He is a grim reaper of sorts. His task is to take a firm that was once a darling of the financial world and make it go away.

* * *

As word came of the federal bailout in September, a cloud of disbelief and disgrace settled over Financial Products. The firm founded on avoiding risk was suddenly synonymous with recklessness and ruin.

"It was a horrifying experience, watching it happen," said Jim Haas, the firm's co-leader of North American marketing and an employee since 1996. "There was a real badge of honor that one carried when they were able to tell people they worked for AIG, and in particular for AIG Financial Products. That vanished in a flash."

For years, the firm carved out a reputation as an innovative force envied and emulated on Wall Street. It made billions of dollars in the complex world of financial derivatives. But in 1998, executives approved a break from the firm's cautious past. Financial Products began writing credit-default swaps, which essentially insured a company's debt in case of default.

Executives at Financial Products viewed the swaps as "free money" because computer models showed almost no chance of ever having to pay out. But the swaps contracts included provisions requiring the company to put up cash as collateral if AIG's Triple A credit rating ever fell. When those downgrades came, signaling that AIG was no longer as reliable as it once had been, companies like Goldman Sachs that had done business with Financial Products demanded it put up billions of dollars.

By the end of 2007, AIG had suffered write-downs of nearly $8 billion on Financial Products' credit-default swap portfolio.
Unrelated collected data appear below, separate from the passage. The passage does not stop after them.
/-- A granted barge of a DM_SEND_CORE leaves its core. The next one takes its credit and goes to the weir, or waits for a credit (R80,
R82). -/
def State.sendGranted (s : State) (g : BargeReq) : State :=
  match (s.core g.core).sends.find? (fun x => x.cmd == g.cmd) with
  | none => s
  | some x =>
    let s1 := s.modCore x.dest (fun k => { k with arrivals := k.arrivals ++
      [{ src := g.core, job := x.job, credit := x.credit, plane := x.plane, bytes := x.todo.headD [], cmd := x.cmd }] })
    match x.todo.tail with
    | [] => s1.modCore g.core (fun k => { k with sends := k.sends.erase x })
    | b :: bs =>
      let next : Send := { x with todo := b :: bs, asked := decide (0 < (Table.look {} (s.core g.core).spad.credits x.credit).avail) }
      let s2 := s1.modCore g.core (fun k => { k with sends := k.sends.map (fun y => if y == x then next else y) })
      if next.asked then
        (s2.modCore g.core (fun k => { k with spad := k.spad.takeCredit x.credit })).request g.core 2 x.job 0 x.cmd (g.index + 1)
          [b.length]
      else s2.modCore g.core (fun k => { k with creditWait := some s.time.up })

/-- `n` barges of a link send enter the egress of its link. -/
def State.feedLink (s : State) (c n : Nat) (x : LinkSend) : State :=
  if n = 0 then s
  else
    (s.modCore c (fun k => { k with linkSends := k.linkSends.flatMap (fun y => if y == x then x.after n s.time.up else [y]) })).sendOn
      x.link (x.msgs n)

/-- A granted barge of a DM_LINK_SEND enters the egress of its link (R339, R414). -/
def State.linkGranted (s : State) (g : BargeReq) : State :=
  match (s.core g.core).linkSends.find? (fun x => x.cmd == g.cmd && x.link == g.link) with
  | none => s
  | some x => s.feedLink g.core 1 x

/-- Sends that cross a twin link go on as its credits come back (R391). -/
def State.feedTwin (s : State) (l : Nat) : State :=
  if l < 32 then s
  else s.each (List.range 24) (fun s c =>
    s.each ((s.core c).linkSends.filter (fun x => x.link == l)) (fun s x => s.feedLink c ((s.link l).spare l) x))

/-- The nanoseconds for which a grant holds its arbiter (R339): the barge's stored bytes at the resource's reference capacity (DESIGN
CHOICE, log 137). -/
def grantNs (weir bytes : Nat) : Nat := ceilDiv bytes (weirRef weir)

/-- Grant one barge when no grant is in force at the arbiter and the bucket holds its stored length (R339, R344). -/
def State.grantBarge (s : State) (p weir link : Nat) : State :=
  match s.nextGrant p weir with
  | none => s
  | some r =>
    if s.time.up < Table.look 0 (s.part p).held weir ∨ (weir = 3 ∧ r.link ≠ link) ∨ !s.tokensFor p r then s
    else
      let w := (Table.look {} (s.part p).weirs r.key).refill r.key s.time.up
      let w' := if 96 ≤ r.job then w else { w with level := w.level - r.bytes * 256 }
      let s1 := s.modPart p (fun q => { q.settleStall s.time.up with
        weirs := Table.put {} q.weirs r.key w',
        held := Table.put 0 q.held weir (s.time.up + grantNs weir r.bytes),
        turns := Table.put 0 q.turns weir (if 96 ≤ r.job ∧ (s.actOf r).level = 2 then 0 else Table.look 0 q.turns weir + 1),
        reqs := (q.reqs.erase r).map (fun x => if x.weir == weir then { x with age := x.age + 1 } else x) })
      let s2 := if weir ≤ 1 ∧ r.job < 96 then { s1 with integ := { s1.integ with granted := s1.integ.granted + r.bytes } } else s1
      let s3 := if r.core = noCore then s2.moveGranted p r
        else if weir = 0 then s2.readGranted r else if weir = 2 then s2.sendGranted r
        else if weir = 3 then s2.linkGranted r else s2
      s3.emit (.barge p weir r.link r.job r.bytes)

/-! ## JOB_LOAD (R319 and the rules that refuse a load) -/

/-- Jobs of a partition that hold a model. -/
def State.resident (s : State) (p : Nat) : List Nat := (jobsOf p).filter (fun j => (s.job j).state != .free)

/-- Two lists hold the same pairs, each as often. -/
def samePairs (a b : List (Nat × Nat)) : Bool := a.length == b.length && a.all (fun x => a.count x == b.count x)

/-- Two ranges [a, b) and [c, d) overlap. -/
def overlap (a b c d : Nat) : Bool := decide (a < d) && decide (c < b)

/-- Pounds of an image can be placed on a core beside those of the other jobs and those that a killed job still holds (R59). DESIGN
CHOICE (log 134): a pound index that another job already uses cannot be placed either. -/
def State.poundsFit (s : State) (c : Nat) (sp : CoreSpec) : Bool :=
  let held := (s.core c).spad.pounds.filterMap (fun e => if e.2.valid then some (e.1, e.2.base, e.2.bound) else none)
  let planned := (s.resident (partOfCore c)).flatMap (fun j =>
    ((s.job j).image.coreSpec c).pounds.map (fun q => (q.index, q.base, q.bound)))
  sp.pounds.all (fun q => (held ++ planned).all (fun e => e.1 != q.index && !overlap q.base q.bound e.2.1 e.2.2))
The first two quarters of 2008 brought another $9.5 billion in paper losses.

"AIG bet the ranch on a business that wasn't part of our core business," current AIG chairman Edward Liddy said. "And when things seized up, we paid a hell of a price."

Only when Pasciucco arrived at the Wilton headquarters in November did he discover the full scope of winding down Financial Products. The firm had $2.7 trillion worth of swap contracts and positions; nearly 50,000 outstanding trades; 2,000 firms involved on the other side of those trades; and 450 employees in six offices around the world.
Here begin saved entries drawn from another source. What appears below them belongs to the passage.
/-- Reference `r` has FAILED: where the wharves that run from it go (R499). -/
def State.failover (s : State) (r : Nat) : State :=
  let o := s.ref (1 - r)
  let ok := (o.state == 1 || o.state == 2) && o.nom == (s.ref r).nom
  { s with wharves := Table.mapV {} s.wharves (fun _ w =>
      if w.state = .stopped then w
      else if w.refCur = r then { w with refNext := some (if ok then (1 - r, 1) else (2, 2)) }
      else if w.refNext = some (r, 1) then { w with refNext := some (2, 2) }
      else w) }

/-- A reference changes state (R498, R737). -/
def State.refState (s : State) (r st : Nat) : State :=
  let s1 := s.modRef r (fun v => { v with state := st, events := if st = 2 ∨ st = 3 then satAdd v.events 1 else v.events,
                                          calmRun := if st = 3 then 0 else v.calmRun })
  let s2 := s1.event Ev.refDrift none none st r [BitVec.ofNat 32 ((s.ref r).drift.emod 65536).toNat]
  if st = 3 then s2.failover r else s2

/-- The mean of a list of drifts. -/
def meanDrift (ds : List Int) : Int := if ds = [] then 0 else ds.foldl (· + ·) 0 / (ds.length : Int)

/-- One 100 ms window of one reference (R497, R498), in units of 0.1 ppm. -/
def State.refWindowOne (s : State) (r edges : Nat) : State :=
  let v := s.ref r
  let nom : Int := nomHz v.nom / 10
  if edges = 0 then
    let s1 := s.modRef r (fun v => { v with edgeRun := 0, calmRun := 0 })
    if v.state = 1 ∨ v.state = 2 then s1.refState r 3 else s1
  else
    let w : Int := ((edges : Int) - nom) * 10000000 / nom
    let ds := lastN 10 (v.drifts ++ [w])
    let d := meanDrift ds
    let calm := if d.natAbs < 400 then v.calmRun + 1 else 0
    let s1 := s.modRef r (fun v => { v with drift := d, drifts := ds, edgeRun := v.edgeRun + 1, calmRun := calm })
    match v.state with
    | 0 => if 10 ≤ v.edgeRun + 1 then s1.refState r 1 else s1
    | 3 => if 100 ≤ calm then s1.refState r 1 else s1
    | st =>
      if 2000 ≤ d.natAbs ∨ 10000 ≤ w.natAbs then s1.refState r 3
      else if st = 1 ∧ 500 ≤ d.natAbs then s1.refState r 2
      else if st = 2 ∧ 10 ≤ calm then s1.refState r 1
      else s1

/-! ## Starting and stopping -/

/-- A wharf stops: outputs hi-Z, rings empty. -/
def Wharf.halt (w : Wharf) : Wharf :=
  { w with state := .stopped, hiZ := true, stopping := false, startPending := false, trigPin := false, tx := [], closed := [],
           lastClose := none, refNext := none, enabling := false, swapAt := none,
           bufs := Table.mapV {} w.bufs (fun _ b => { b with frames := [], dropped := false, gap := false }) }

/-- WHARF_STOP commands whose wharves have all stopped are answered; so are WHARF_START commands whose wharves no longer wait. -/
def State.answerStops (s : State) : State :=
  let s1 := s.answerWaits (fun w => match w.kind with
    | .wharfStop ns => ns.all (fun n => (s.wharf n).state == .stopped)
    | _ => false) (fun _ => (St.ok, 0, []))
  s1.answerWaits (fun w => match w.kind with
    | .wharfStart ns => ns.all (fun n => (s.wharf n).state != .armed)
    | _ => false) (fun _ => (St.wrongState, 0, []))

/-- A wharf opens frame 0 on the 16th f_aref edge after the start edge (R488). -/
def State.startWharf (s : State) (n : Nat) : State :=
  let fa := s.fAref (s.wharf n).refCur (s.wharf n).synNom
  let standing := s.pair.state == .fenced
  let s1 := s.modWharf n (fun w => { w with
    state := .running, startPending := false, trigPin := false, frames := 0, lastClose := none,
    openAt := s.time.now + 16 * 10 ^ 9 / fa, hiZ := standing || w.role == 2, lastTx := [], txTail := [], tx := [], closed := [] })
  s1.modWharf n (fun w => { w with bufs := Table.mapV {} w.bufs (fun key b =>
    { b with frames := [], dropped := false, gap := false, b := s1.nextBoundary (s1.job (key / 32)) (key % 32) s1.time.now }) })

/-- Wharf numbers of a 10-bit mask. -/
def maskWharves (m : Nat) : List Nat := (List.range 10).filter (fun n => bitAt m n)

end Sys2Proof.Machine
end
"Most of the business was written here appropriately," he said.

But the failure to prepare for the collateral calls had proved a fatal miscalculation. The firm had written contracts that lasted 50, even 70 years, but had not adequately guarded against the volatility that could bankrupt it along the way.

"If you don't account for that liquidity need, you can blow up the business," Pasciucco said. "That is really the fundamental problem."
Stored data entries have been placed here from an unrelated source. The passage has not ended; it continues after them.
/-- TWIN_DECISION: the first row of R442 that matches; `localFault` says that the chip's own link ports report a local fault. A row is
reported once until the condition changes. -/
def execTwinDecision (localFault : Bool) (s : State) : Outcome :=
  let linksDown := twinLinks.all (fun l => (s.link l).state != .up)
  let row (n : Nat) (s : State) : State := { s with pair := { s.pair with decided := n } }
  if !s.watches then .next s
  else if s.pair.isolated ∨ (linksDown ∧ !s.wireAlive ∧ localFault) then .next s.fence
  else if s.twinLinksAlive then
    if s.wireAlive then .next (row 0 s)
    else if s.pair.decided = 3 then .next s
    else .next ((row 3 s).faultEvent Cause.hbWire none none 0 {})
  else if s.wireAlive then
    if s.pair.decided = 4 ∨ !s.pair.state.takes then .next s else .next ((row 4 s).unmirror.mirrorLost 2 [])
  else if s.pair.echoed then
    if s.pair.decided = 5 ∨ !s.pair.state.takes then .next s
    else .next (((row 5 s).unmirror.mirrorLost 3 []).faultEvent Cause.twinCut none none 0 {})
  else if s.sharedClocks then
    if s.pair.decided = 6 ∨ !s.pair.state.takes then .next s
    else .next ((row 6 s).unmirror.faultEvent Cause.twinContend none none 0 {})
  else if s.quiet < 200000 then .next s
  else if s.pair.state.takes then .next (s.takeOver s.time.now)
  else if s.pair.state = .solo ∧ s.pair.twinState ≠ .unbound then .next s.loseTaker
  else .next s

/-- The restore of a takeover ends once its reads have been granted (R345, R444). -/
def execRestoreComplete (s : State) : Outcome :=
  if s.pair.restoreAt.isSome && s.restoreRead then .next s.endRestore else .next s

/-- A condition of the self-check fails (R437, R441): the chip is isolated and fences itself. -/
def execSelfCheckFail (c : SelfCheck) (s : State) : Outcome :=
  if !s.rst.ready ∨ s.rst.quiesce.isSome then .next s
  else match c with
    | .pad => if s.pair.pad.contains false then .next s.fence else .next s
    | .watchdog => .next s.fence
    | .clocks => .next s.fence
    | .supply => .next s.fence

/-! ## Planned handover and re-mirror -/

/-- This chip, YIELDED, holds the last mirror of every cohort that it would take back (R453). -/
def State.mayTakeBack (s : State) : Bool :=
  s.pair.twinState == .solo && s.pair.mirror.all (fun e => match e.2.valid, e.2.stream with
    | true, some st => decide (st.adm.cohort < (s.job st.adm.job).own) || st.state == .paused ||
        s.current st.adm.job st.adm.cohort s.time.now e.2
    | _, _ => true)

/-- The handover time has come (R453): every cohort whose last mirror the taker holds moves; another one moves a chunk later. A YIELDED chip
that takes its streams back takes its cohorts then. -/
def execHandoverTime (s : State) : Outcome :=
  match s.pair.handover with
  | none => .next s
  | some h =>
    if s.time.now < h.at_ ∨ !s.watches then .next s
    else if s.pair.state = .yielded then
      if s.mayTakeBack then .next (s.takePlanned true) else .next s
    else
      let go := h.moving.filter s.mayMove
      let rest := h.moving.filter (fun e => !s.mayMove e)
      let h' : Handover := { h with moving := rest }
      let s1 := s.each go (fun s e => s.giveCohort h.at_ e)
      if rest = [] then .next (s1.endHandover h')
      else .next { s1 with pair := { s1.pair with handover := some h' } }

/-- The re-mirror of an UNMIRRORED chip whose twin links have been back for 1 s (R467). -/
def execRemirrorStart (s : State) : Outcome :=
  let a := s.act actRemirror
  let back : Bool := match s.noteLinks.pair.linksUpSince with | some t => decide (t + secondNs ≤ s.time.up) | none => false
  if s.pair.state = .unmirrored ∧ back ∧ (a.phase = .granted ∨ a.phase = .running) then
    let s1 := s.modAct actRemirror (fun a => { a with phase := .running })
    .next { s1 with pair := { s1.pair with state := .syncing } }.startMirror
  else .next s

/-! ## Commands (R468, R556) -/

/-- The chip that PAIR_BIND may name: the other twin, or the pair's spare (R424, R456). -/
def State.bindable (s : State) (twin : Nat) (spare : Bool) : Bool :=
  if spare then (match s.route with | some r => (r.spare.map (·.1)) == some twin | none => false)
  else s.time.chipValid && twin == (s.time.chip ^^^ 1)

/-- The conditions of R425; for a spare, its path is UP. -/
def State.bindReady (s : State) (twin : Nat) (spare : Bool) : Bool :=
  if spare then (match s.route with
    | some r => (match r.spare with | some e => (s.link e.2).state == .up | none => false)
    | none => false)
  else decide (3 ≤ twinLinks.countP (fun l => (s.link l).state == .up && (s.link l).peerChip == twin)) && s.recent s.pair.hbInAt

/-- PAIR_BIND (R424 to R426, R456). -/
def execPairBind (via : Via) (s : State) : Outcome :=
  .next (s.command via 0x0601 (fun _ => true) (fun s c =>
    let twin := c.f 0 0 11
    let spare := bitAt (c.p 0) 16
    Verdict.need (firstBad [c.stray [0x000107FF], req (s.bindable twin spare) 8]) <|
    Verdict.unless (s.pair.state == .unbound || s.pair.state == .solo) St.wrongState s.pair.state.code <|
    Verdict.unless (s.bindReady twin spare) St.notReady 3 <|
    let p := s.pair
    let p1 : Pair := { p with
      state := if p.state = .unbound then .bound else .solo, spare := spare, asSpare := spare && p.state == .unbound,
      twinChip := twin, epoch := p.epoch + 1, twinEpoch := none, twinState := .unbound, aliveAt := s.time.up, decided := 0,
      pinged := false, echoed := false, mirrorSyncing := false, ownSynced := false, twinSynced := false, linksUpSince := none }
    .yes ({ s with pair := p1 }.done c [BitVec.ofNat 32 p1.epoch.toNat])))

/-- Activities that stand in the way of a re-mirror. -/
def remirrorClash (a : Nat) : Bool := a != actRemirror && conflicts a actRemirror

/-- PAIR_MIRROR_START (R467): the reply comes on MIRRORED, or once the twin is YIELDED. -/
def execPairMirrorStart (via : Via) (s : State) : Outcome :=
  .next (s.command via 0x0602 (fun _ => true) (fun s c =>
    Verdict.unless (s.pair.state == .bound || s.pair.state == .solo) St.wrongState s.pair.state.code <|
    Verdict.unless (s.pair.twinState == .bound) St.wrongState s.pair.twinState.code <|
    Verdict.need ((s.busyWith remirrorClash).map (fun a => (St.busyMaint, a))) <|
    s.awake c <|
    let s1 := (s.withdraw remirrorClash).hostStart actRemirror
    let s2 := if s1.pair.state = .bound then { s1 with pair := { s1.pair with state := .syncing } } else s1
    .yes (s2.later c .mirror).startMirror))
As the collateral calls kept coming, the Federal Reserve Bank of New York announced in November it would create a separate company, dubbed Maiden Lane III, to help alleviate AIG's cash crunch caused by the credit-default swaps written by Financial Products. By buying up the underlying mortgage-related securities, the government freed Financial Products to terminate billions of dollars in credit-default swap contracts that had plagued AIG's balance sheet. So far, the government has poured more than $60 billion into the effort.

Pasciucco meets weekly with Federal Reserve employees, "making sure they're fully briefed on what we're doing and what our plans are," he said. In addition, four workstations on the firm's trading floor are reserved for Federal Reserve staff members who regularly visit Wilton. The Fed team sits in on steering committee meetings and must grant a waiver whenever the firm wants to make debt payments.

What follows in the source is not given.